Much like Friday the 13th, the film has the audience constantly questioning which of the characters might be the killer. And also like that film, it introduces a new character in the final act who turns out to be the killer. Some people may find this a cheap ploy, and in some ways it is. But especially by now, horror audiences need to realize that filmmakers often withhold plenty of information about characters or plot points in their films to purposefully mislead. If anyone wants to be angry with anything about this film, it should be with the way these kids listen to Barry and agree with his drunken assessment of the situation. There certainly would have been repercussions to their underage drinking, but whatever the case they would all still be alive years later. Of course, without that momentary weakness of character, the film would not have been the morality tale it became, so there’s that.

Of the cast, Gellar followed this film immediately with Scream 2, and later two of The Grudge films. She also appeared in two live action Scooby-Doo films with her husband Freddie Prinze, Jr. Prinze and Hewitt also appeared in the direct sequel, I Still Know What You Did Last Summer. This film was popular enough film to warrant two sequels, a recent television series (which only lasted 8 episodes before being canceled), and was the inspiration, in part, for the plot in the original Scary Movie and the comedy spoof Shriek If You Know What I Did Last Friday the 13th, both from 2000. Elements of the film are still relevant such as the perils of alcohol, or being a good and ethical person. But there are moments such as the late 90s use of an internet search engine that feel horrendously dated. Overall I Know What You Did Last Summer is a fun film and one of the only horror films to take place over the July 4th holiday.

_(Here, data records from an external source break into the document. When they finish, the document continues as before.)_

-- ==== Sys2Proof/Machine/Turn.lean ====
section
/-! DEFINITION. Which thread of an engine issues: the thread that issued last stays until it is about to stall, then the
next one that is READY (02 R84, R85; 06 R224, R228, R229); and the commands that issue for a thread, in its turn. -/

namespace Sys2Proof.Machine

/-! ### Able to issue -/

/-- Whether the move-mode bundle at a thread's PC would issue, or would take the issue slot with a fault (06 R228). -/
def W.moveAble (w : W) (k : Nat) : Bool :=
  let x := w.th k
  if (w.pcFault k 4).isSome then true
  else
    match w.bundleAt k with
    | (w, some ws) =>
      match decodeBundle x.pc.toNat ws with
      | .moves b => match w.issueMoves k b (decide (x.rpt ≠ 0)) false with | .wait _ => false | _ => true
      | _ => true
    | _ => true

/-- Whether the stack-mode instruction at a thread's PC would issue (06 R228). -/
def W.stkAble (w : W) (k : Nat) : Bool :=
  let x := w.th k
  if (w.pcFault k 2).isSome then true
  else
    match w.fetchLine k x.pc.toNat with
    | (w, .ok l) =>
      match (l.half x.pc.toNat).bind decodeStk with
      | some op => w.stkIllegal k op || (w.stkHolds k op).isEmpty
      | none => true
    | _ => true

/-- Whether a thread is able to issue: an exception that it can take, or a bundle that need not wait and is not behind
branch bubbles (06 R228, R229). -/
def W.able (w : W) (k : Nat) : Bool :=
  let x := w.th k
  if w.mayEnter k && x.excDue then (w.spillHold k).isEmpty
  else
    w.mayIssue k && !x.excDue && decide (x.bub ≠ 1) && (w.nextHolds k).isEmpty && (if x.stk then w.stkAble k else w.moveAble k)

/-- Whether another thread of the engine issues before a thread: the one that issued last, while it is able to, and else
the first in order behind it that is (02 R84). -/
def W.notTurn (w : W) (k : Nat) : Bool :=
  let l := (w.en (k / 4)).last
  (upTo ((k % 4 + 4 - l) % 4)).any fun i => w.able (tkey (k / 4) ((l + i) % 4))

/-- A command that issues for a thread acts in the thread's turn only (02 R84; notes/assumptions/34). -/
def W.inTurn (w : W) (k : Nat) (f : W → W) : W := if w.notTurn k then w else f w

/-! ### The commands that issue -/

/-- The bundle at a thread's PC. `late` is how many cycles its line read waited for another thread's (06 R218): while
STRICT = 1 none waits. -/
def W.issueBundle (w : W) (k : Nat) (repOnly parity : Bool) (late : Nat) : W :=
  w.inTurn k fun w =>
    let w := if late = 0 ∨ (w.en (k / 4)).strict ∨ !w.mayIssue k then w
      else (w.idle k late).bumpOf k (sntReg (k / 4) + 0x58) late
    w.tryBundle k repOnly parity

/-- A unit operation of a thread. -/
def W.unitCmd (w : W) (k : Nat) (u : UnitId) (op : UOp) (o : Option Word) (t : Word) : W :=
  w.inTurn k fun w => w.tryUnit k u op o t

/-- A CTL operation of a thread. -/
def W.ctlCmd (w : W) (k : Nat) (op : CtlOp) (f : Nat) (o : Option Word) (t : Word) (imm : Nat) (wide : Bool) : W :=
  w.inTurn k fun w => w.tryCtl k op f o t imm wide

/-- A trigger of a thread's HV. -/
def W.hvCmd (w : W) (k cmd : Nat) (block : Word) : W := w.inTurn k fun w => w.tryHv k cmd block

/-- Words moved to an external unit by a thread. -/
def W.uxCmd (w : W) (k u : Nat) (ws : List Word) : W := w.inTurn k fun w => w.tryUx k u ws

/-- A stack-mode instruction of a thread. -/
def W.stkCmd (w : W) (k : Nat) (want : Option (StkOp → Bool)) : W := w.inTurn k fun w => w.tryStk k want

/-- A thread takes the exception that is due first. -/
def W.exceptionEntry (w : W) (k : Nat) : W := w.inTurn k fun w => w.tryEntry k

end Sys2Proof.Machine
end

I Know What You Did Last Summer

After all the characters have had some trauma from the stalker, they begin to fracture further as a group.

Assorted Musings

  • Dawson’s Beach, where the kids have their first bonfire, was named after Dawson’s Creek, a teen soap opera which Kevin Williamson worked on.
  • The opening song, which plays over the credits,  is a minor key version of Summer Breeze, originally by Seals and Crofts.
  • One obvious goof in the film comes after Julie finds dead Max in her trunk, swarming with crabs. When she shows her friends moments later there’s no body (presumably removed by Willis to mess with her), but also no sign of wet, dead bodies or dozens of crabs.